A change to a data product may be categorised or evaluated based on the extent to which data consumers of the data product must be assumed to follow precautions and best practices in order not to have their functionality compromised by the change. What is meant by this is that certain changes (e.g., dropping an entire table) have the ability to break integration no matter how well any given data consumer of the data product protects itself and/or sanitises/checks its inputs. Other changes (e.g., adding a column) can break integration for data consumers unadvisedly performing an SQL SELECT * query (or equivalent operation) but not for data consumers which follow best practices by only selecting the specific columns they need. Still other changes (e.g., adding a non-null constraint) lack the potential to break integration for any data consumers. These three categories of change might thus be considered e.g., breaking, semi-breaking (or potentially-breaking) and non-breaking, respectively. Other means of evaluating compatibility of a modification with an existing build will be apparent to those of ordinary skill in the art.

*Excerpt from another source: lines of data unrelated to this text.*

-- ==== Sys2Proof/Certificates/Slice0/Obligations.lean ====
section
/-! DEFINITION. The statements for the provers, each with the rule of the spec it formalises. -/

open Sys2Proof Sys2Proof.Machine

/-! ### Decoding (30_encoding.md) -/

/-- R92, R99: decoding answers a command exactly on that command's one word, and the words are the seven of R92's table. -/
def Obligations.DecodeAcceptsExactlyTheSevenWords : Prop :=
  (∀ (w : Word) (i : Instr), decode w = .ok i ↔ w = encode i) ∧
  encode (.csum .fm) = 0x00000001 ∧ encode (.csum .rf) = 0x00000101 ∧ encode .wrapsum = 0x00000002 ∧
  encode .build = 0x00000003 ∧ encode .send = 0x00000004 ∧ encode .recv = 0x00000005 ∧ encode .verify = 0x00000006

/-- R96: exactly when a word is illegal. -/
def Obligations.IllegalWordsAreTheReservedOnes : Prop :=
  ∀ w : Word,
    (∃ e, decode w = .error e) ↔
      (w.extractLsb' 0 8 = 0x00 ∨ 0x07 ≤ (w.extractLsb' 0 8).toNat ∨ w.extractLsb' 9 23 ≠ 0 ∨
        (w.getLsbD 8 = true ∧ w.extractLsb' 0 8 ≠ 0x01))

/-- R92: a few table words, written out from the encoding, and what they decode to. -/
def Obligations.TableWordsDecode : Prop :=
  decodeTableWord 32 0b00000000000000000000000000000001 = some (.csum .fm) ∧
  decodeTableWord 32 0b00000000000000000000000100000001 = some (.csum .rf) ∧
  decodeTableWord 32 0b00000000000000000000000000000011 = some .build ∧
  decodeTableWord 32 0b00000000000000000000000000000100 = some .send ∧
  decodeTableWord 32 0b00000000000000000000000000000110 = some .verify ∧
  decodeTableWord 32 0b00000000000000000000000100000010 = none

/-! ### Acceptance and the step (10_state.md, 60_exceptions.md) -/

/-- R31, R241: a CMD write of a legal word while the engine is idle and not halted starts the command. -/
def Obligations.LegalCmdWriteStartsTheCommand : Prop :=
  ∀ (s : State) (w : Word) (i : Instr) (rest : List HostOp),
    s.engine = .idle → s.fatal = false → decode w = .ok i → s.env.host = .write 32 0 w :: rest →
    step s = .next { s with
      cmd := w, engine := .start, done := false, code := .ok, result0 := 0, result1 := 0, result2 := 0
      env := { s.env with host := rest, lastOp := some (.write 32 0 w) } }

/-- R246: an accepted illegal word finishes at once with ILLEGAL_COMMAND and changes nothing else. -/
def Obligations.IllegalCmdWriteFinishesAtOnce : Prop :=
  ∀ (s : State) (w : Word) (e : DecodeError) (rest : List HostOp),
    s.engine = .idle → s.fatal = false → decode w = .error e → s.env.host = .write 32 0 w :: rest →
    step s = .next { s with
      cmd := w, engine := .idle, done := true, code := .illegalCommand, result0 := 0, result1 := 0, result2 := 0
      env := { s.env with host := rest, lastOp := some (.write 32 0 w) } }

/-- R22, R245: the step after acceptance runs the decoded command: `exec` of it at that state. While the host waits or has
nothing to do the state is the same; a `pass` of the model's own (log 1) has left the host's stream. -/
def Obligations.StepRunsTheAcceptedCommand : Prop :=
  ∀ (s : State) (i : Instr), s.engine = .start → decode s.cmd = .ok i →
    (s.env.host = [] → step s = exec i s) ∧
    (∀ rest, s.env.host = .wait :: rest → step s = exec i s) ∧
    (∀ rest, s.env.host = .pass :: rest → step s = exec i { s with env := { s.env with host := rest } })

/-- R24, R179: a sleep of SEND is one engine step, whether the host waits or has nothing to do; it counts the round (saturating,
R181) and SEND's loop comes next. -/
def Obligations.SendSleepCountsTheRound : Prop :=
  ∀ s : State, s.engine = .sendSleep → s.hostWaits →
    ∃ r : Word, step s = .next { s with engine := .sendLoop, txRounds := r } ∧
      r.toNat = min (s.txRounds.toNat + 1) (2 ^ 32 - 1)

/-- R190: the end of a sleep of RECV: RX_ELAPSED grows by POLL_INTERVAL_US, the poll is counted, and RECV ends TIMEOUT exactly
when RX_ELAPSED exceeds the timeout, with RESULT0 the number of failed polls. The timeout is read from ARG0 again at the end of
the sleep, which is the model's reading of R185 (log 11); below 2^63 the 64-bit addition does not wrap, and no run comes near it
(log 24). Where ARG0 was unwritten RECV ends there too, and TIMEOUT is not reported (R248, log 4). -/
def Obligations.RecvSleepCountsThePoll : Prop :=
  ∀ s : State, s.engine = .recvSleep → s.hostWaits → s.cfg.legal → s.rxElapsed.toNat < 2 ^ 63 →
    ∃ (t : State) (e : BitVec 64),
      step s = .next t ∧ e.toNat = s.rxElapsed.toNat + s.cfg.pollIntervalUs ∧
      (e.toNat ≤ s.arg0.value.toNat →
        t = { s with engine := .recvLoop, rxElapsed := e, rxPolls := s.rxPolls + 1 }) ∧
      (s.arg0.value.toNat < e.toNat →
        t = { s with
          engine := .idle, done := true, code := if s.arg0.written then .timeout else s.code
          result0 := t.result0, rxElapsed := e, rxPolls := s.rxPolls + 1, env := t.env } ∧
        (s.arg0.written = true → s.rxPolls + 1 < 2 ^ 32 → t.result0.toNat = s.rxPolls + 1) ∧
        (s.arg0.written = false → t.result0 = s.result0 ∧ t.env = s.env))

/-! ### The checksum functions (40_checksum.md) -/

/-- R114: with a seed of at most 0xFFFF every sum stays at most 0xFFFF; every seed BUILD starts from is at most 0xFFEF. -/
def Obligations.ChecksumStaysInSixteenBits : Prop :=
  (∀ (d : List Byte) (s : Word), s.toNat ≤ 0xFFFF → (ck d s).toNat ≤ 0xFFFF) ∧
  ∀ l : Nat, 42 ≤ l → l ≤ 65536 → 17 + (l - 34) ≤ 0xFFEF

/-- R115: the closed form of the sum and its consequences. -/
def Obligations.ChecksumClosedForm : Prop :=
  ∀ (d : List Byte) (s : Word), s.toNat ≤ 0xFFFF →
    (ck d s).toNat =
        (if s.toNat + wordSum d = 0 then 0 else 1 + (s.toNat + wordSum d - 1) % 0xFFFF) ∧
    (ck d s = 0 ↔ s = 0 ∧ ∀ b ∈ d, b = 0) ∧
    (s.toNat + wordSum d ≠ 0 → 0xFFFF ∣ s.toNat + wordSum d → ck d s = 0xFFFF)

/-- R116: spans fold in any order, and one span may be split at any even offset. -/
def Obligations.ChecksumOrderAndEvenSplits : Prop :=
  ∀ s : Word, s.toNat ≤ 0xFFFF →
    (∀ ds es : List (List Byte), ds.Perm es →
      ds.foldl (fun a d => ck d a) s = es.foldl (fun a d => ck d a) s) ∧
    ∀ (d : List Byte) (k : Nat), k ≤ d.length → k % 2 = 0 → ck (d.drop k) (ck (d.take k) s) = ck d s

/-- R118: `wrap(ck(d, 0))` is the Internet checksum of RFC 1071. -/
def Obligations.ChecksumIsRfc1071 : Prop :=
  ∀ d : List Byte, wrap (ck d 0) = rfc1071 d

/-- R119: a checksum field filled with the checksum of the span validates: the sum is 0xFFFF and its `wrap` is 0. -/
def Obligations.FilledChecksumFieldValidates : Prop :=
  ∀ (pre post : List Byte) (s : Word), pre.length % 2 = 0 → s.toNat ≤ 0xFFFF →
    ck (pre ++ be16 (wrap (ck (pre ++ [0, 0] ++ post) s)) ++ post) s = 0xFFFF ∧
    wrap (ck (pre ++ be16 (wrap (ck (pre ++ [0, 0] ++ post) s)) ++ post) s) = 0

/-! ### CSUM and WRAPSUM (40_checksum.md) -/

/-- R112, R110, R120: CSUM with its span written and inside the space folds the span into ACC and finishes OK; where one of its three
registers was unwritten the run is faulted and no code is reported (R248, log 4). The fold, for every 32-bit seed: an empty span
leaves it, a span goes on word by word, an odd last byte is a high byte, and one word is one addition modulo 2^32 with one subtraction
of 0xFFFF from a sum above 0xFFFF. -/
def Obligations.CsumFoldsItsSpan : Prop :=
  (∀ (s : State) (sp : Space) (d : List Byte),
    s.arg0.value.toNat + s.arg1.value.toNat ≤ 65536 →
    d.length = s.arg1.value.toNat → s.holds sp s.arg0.value.toNat d →
    exec (.csum sp) s = .next { s with
      acc := { value := ck d s.acc.value, written := true }
      faulted := s.faulted || !(s.arg0.written && s.arg1.written && s.acc.written)
      engine := .idle, done := true
      code := if s.arg0.written && s.arg1.written && s.acc.written then .ok else s.code }) ∧
  ∀ (seed : Word) (a b : Byte) (rest : List Byte),
    ck [] seed = seed ∧ ck [a] seed = ck [a, 0] seed ∧ ck (a :: b :: rest) seed = ck rest (ck [a, b] seed) ∧
    (0xFFFF < (seed.toNat + (a.toNat * 256 + b.toNat)) % 2 ^ 32 →
      (ck [a, b] seed).toNat = (seed.toNat + (a.toNat * 256 + b.toNat)) % 2 ^ 32 - 0xFFFF) ∧
    ((seed.toNat + (a.toNat * 256 + b.toNat)) % 2 ^ 32 ≤ 0xFFFF →
      (ck [a, b] seed).toNat = (seed.toNat + (a.toNat * 256 + b.toNat)) % 2 ^ 32)

/-- R247: CSUM whose span leaves the space finishes BAD_OPERAND; ACC and every other state are unchanged. -/
def Obligations.CsumOutOfRangeIsBadOperand : Prop :=
  ∀ (s : State) (sp : Space), s.arg0.written = true → s.arg1.written = true →
    65536 < s.arg0.value.toNat + s.arg1.value.toNat →
    exec (.csum sp) s = .next { s with
      result0 := s.arg0.value, result1 := s.arg1.value
      engine := .idle, done := true, code := .badOperand }

/-- R113, R111: WRAPSUM puts the complement of ACC's low 16 bits into RESULT0 and changes nothing else; ACC is kept. Where
ACC was unwritten the run is faulted and no code is reported (R248, log 4). -/
def Obligations.WrapsumComplementsTheLowHalf : Prop :=
  ∀ s : State,
    exec .wrapsum s = .next { s with
      result0 := ~~~ s.acc.value &&& 0x0000FFFF, faulted := s.faulted || !s.acc.written
      engine := .idle, done := true, code := if s.acc.written then .ok else s.code }

/-- R43, R112, R113, R248, R260, R293: UNWRITTEN_READ in CSUM and WRAPSUM. Of a register (ARG0, ARG1 or, the span being in range, ACC) it
is recorded; it pre-empts BAD_OPERAND, and no code is reported; with a span in range the command goes on with the values the registers
hold (log 4). With all of them written nothing is recorded. Of a byte of a span in range it stops the machine (log 4). -/
def Obligations.ChecksumOfUnwrittenStateIsTheModelFault : Prop :=
  ∀ (s : State) (sp : Space),
    (s.acc.written = false →
      exec .wrapsum s = .next { s with
        result0 := ~~~ s.acc.value &&& 0x0000FFFF, faulted := true, engine := .idle, done := true }) ∧
    (s.arg0.written = false ∨ s.arg1.written = false → 65536 < s.arg0.value.toNat + s.arg1.value.toNat →
      exec (.csum sp) s = .next { s with faulted := true, engine := .idle, done := true }) ∧
    (∀ d : List Byte, s.arg0.written = false ∨ s.arg1.written = false ∨ s.acc.written = false →
      s.arg0.value.toNat + s.arg1.value.toNat ≤ 65536 →
      d.length = s.arg1.value.toNat → s.holds sp s.arg0.value.toNat d →
      exec (.csum sp) s = .next { s with
        acc := { value := ck d s.acc.value, written := true }, faulted := true, engine := .idle, done := true }) ∧
    (∀ (i : Instr) (t : State), i = .wrapsum ∨ i = .csum sp → exec i s = .next t →
      s.arg0.written = true → s.arg1.written = true → s.acc.written = true → t.faulted = s.faulted) ∧
    (s.arg0.value.toNat + s.arg1.value.toNat ≤ 65536 →
      (∃ i < s.arg1.value.toNat, s.byteAt sp (s.arg0.value.toNat + i) = none) →
      ∃ i < s.arg1.value.toNat,
        s.byteAt sp (s.arg0.value.toNat + i) = none ∧
        exec (.csum sp) s = .fault (.unwrittenRead sp (s.arg0.value.toNat + i)))

/-! ### BUILD (41_builder.md) -/

/-- R141, R143 to R148, R150: the frame BUILD lays out, field by field, its two checksums, FM_LEN and the results. Where one of the
ten PacketSpec registers was unwritten the run is faulted and no code is reported (R248, log 4, log 14). -/
def Obligations.BuildLaysOutTheFrame : Prop :=
  ∀ s : State, Memory.wf 65536 s.fm →
    42 ≤ s.spec.frameLen.value.toNat → s.spec.frameLen.value.toNat ≤ 65536 →
    ∃ t ipc udpc, exec .build s = .next t ∧
      t.holds .fm 0 (be16 s.spec.dstMacHi.value ++ be32 s.spec.dstMacLo.value) ∧
      t.holds .fm 6 (be16 s.spec.srcMacHi.value ++ be32 s.spec.srcMacLo.value) ∧
      t.holds .fm 12 [0x08, 0x00] ∧
      t.holds .fm 14 [0x45, 0x00] ∧
      t.holds .fm 16 (be16 (BitVec.ofNat 16 (s.spec.frameLen.value.toNat - 14))) ∧
      t.holds .fm 18 [0x00, 0x00] ∧
      t.holds .fm 20 [0x40, 0x00] ∧
      t.holds .fm 22 [BitVec.ofNat 8 s.cfg.ipTtl, 17] ∧
      t.holds .fm 24 (be16 ipc) ∧
      t.holds .fm 26 (be32 s.spec.srcIp.value) ∧
      t.holds .fm 30 (be32 s.spec.dstIp.value) ∧
      t.holds .fm 34 (be16 s.spec.srcPort.value) ∧
      t.holds .fm 36 (be16 s.spec.dstPort.value) ∧
      t.holds .fm 38 (be16 (BitVec.ofNat 16 (s.spec.frameLen.value.toNat - 34))) ∧
      t.holds .fm 40 (be16 udpc) ∧
      (∀ a, 42 ≤ a → a < s.spec.frameLen.value.toNat → t.byteAt .fm a = some s.spec.filler.value) ∧
      ipc = wrap (ck (t.fmSpan 14 10 ++ [0, 0] ++ t.fmSpan 26 8) 0) ∧
      udpc = wrap (ck (t.fmSpan 34 6 ++ [0, 0])
        (ck (t.fmSpan 42 (s.spec.frameLen.value.toNat - 42))
          (ck (t.fmSpan 26 8) (BitVec.ofNat 32 (17 + (s.spec.frameLen.value.toNat - 34)))))) ∧
      t.fmLen = s.spec.frameLen.value ∧
      t.result0 = ipc.setWidth 32 ∧ t.result1 = udpc.setWidth 32 ∧ t.result2 = s.result2 ∧
      t.engine = .idle ∧ t.done = true ∧ t.code = (if s.spec.marked then .ok else s.code) ∧ t.fatal = s.fatal ∧
      t.faulted = (s.faulted || !s.spec.marked)

/-- R153: after a BUILD of a legal length both checksums validate: the recomputed sums are 0xFFFF and their `wrap` is 0. With every
PacketSpec register written that is a BUILD that finishes OK (BuildLaysOutTheFrame, BuildRejectsIllegalLengths). That it holds where one
was unwritten, too, is the model's choice: BUILD then goes on with the value the register holds (log 3, log 4). -/
def Obligations.BuiltChecksumsValidate : Prop :=
  ∀ s t : State, Memory.wf 65536 s.fm → 42 ≤ s.spec.frameLen.value.toNat → s.spec.frameLen.value.toNat ≤ 65536 →
    exec .build s = .next t →
    ck (t.fmSpan 14 20) 0 = 0xFFFF ∧ wrap (ck (t.fmSpan 14 20) 0) = 0 ∧
    ck (t.fmSpan 34 (t.fmLen.toNat - 34))
      (ck (t.fmSpan 26 8) (BitVec.ofNat 32 (17 + (t.fmLen.toNat - 34)))) = 0xFFFF ∧
    wrap (ck (t.fmSpan 34 (t.fmLen.toNat - 34))
      (ck (t.fmSpan 26 8) (BitVec.ofNat 32 (17 + (t.fmLen.toNat - 34))))) = 0

/-- R155: BUILD's UDP checksum is the RFC 768 checksum of the datagram: the RFC 1071 checksum of pseudo-header, header with a
zero checksum field, and payload; a computed 0 is not replaced (R149). It holds for every legal length. That it holds where a PacketSpec
register was unwritten, too, is the model's choice: BUILD then goes on with the value the register holds (log 3, log 4). -/
def Obligations.BuiltUdpChecksumIsRfc768 : Prop :=
  ∀ s t : State, Memory.wf 65536 s.fm → 42 ≤ s.spec.frameLen.value.toNat → s.spec.frameLen.value.toNat ≤ 65536 →
    exec .build s = .next t →
    t.result1 =
      (rfc1071 (be32 s.spec.srcIp.value ++ be32 s.spec.dstIp.value ++ [0, 17]
        ++ be16 (BitVec.ofNat 16 (t.fmLen.toNat - 34))
        ++ be16 s.spec.srcPort.value ++ be16 s.spec.dstPort.value
        ++ be16 (BitVec.ofNat 16 (t.fmLen.toNat - 34)) ++ [0, 0]
        ++ List.replicate (t.fmLen.toNat - 42) s.spec.filler.value)).setWidth 32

In embodiments, incompatibility of a modification with an existing build's version of a data product may be determined in one or more of the following (non-exhaustive) ways:

    • a. identifying that a table, column, service level objective, constraint, or other object present in the existing build is removed by the modification;
    • b. determining that a non-null constraint, a range constraint, a foreign key constraint, or a value-list constraint would be removed by the modification;
    • c. identifying that a table, column, service level objective, constraint, or other object absent from the existing build is added by the modification;
    • d. identifying that a table, column or other object is renamed by the modification;
    • e. identifying the existence of a record which would be invalid under the existing build but which is rendered valid by the modification; or
    • f. identifying that a range associated with a range-based condition in the existing build would be widened by the modification.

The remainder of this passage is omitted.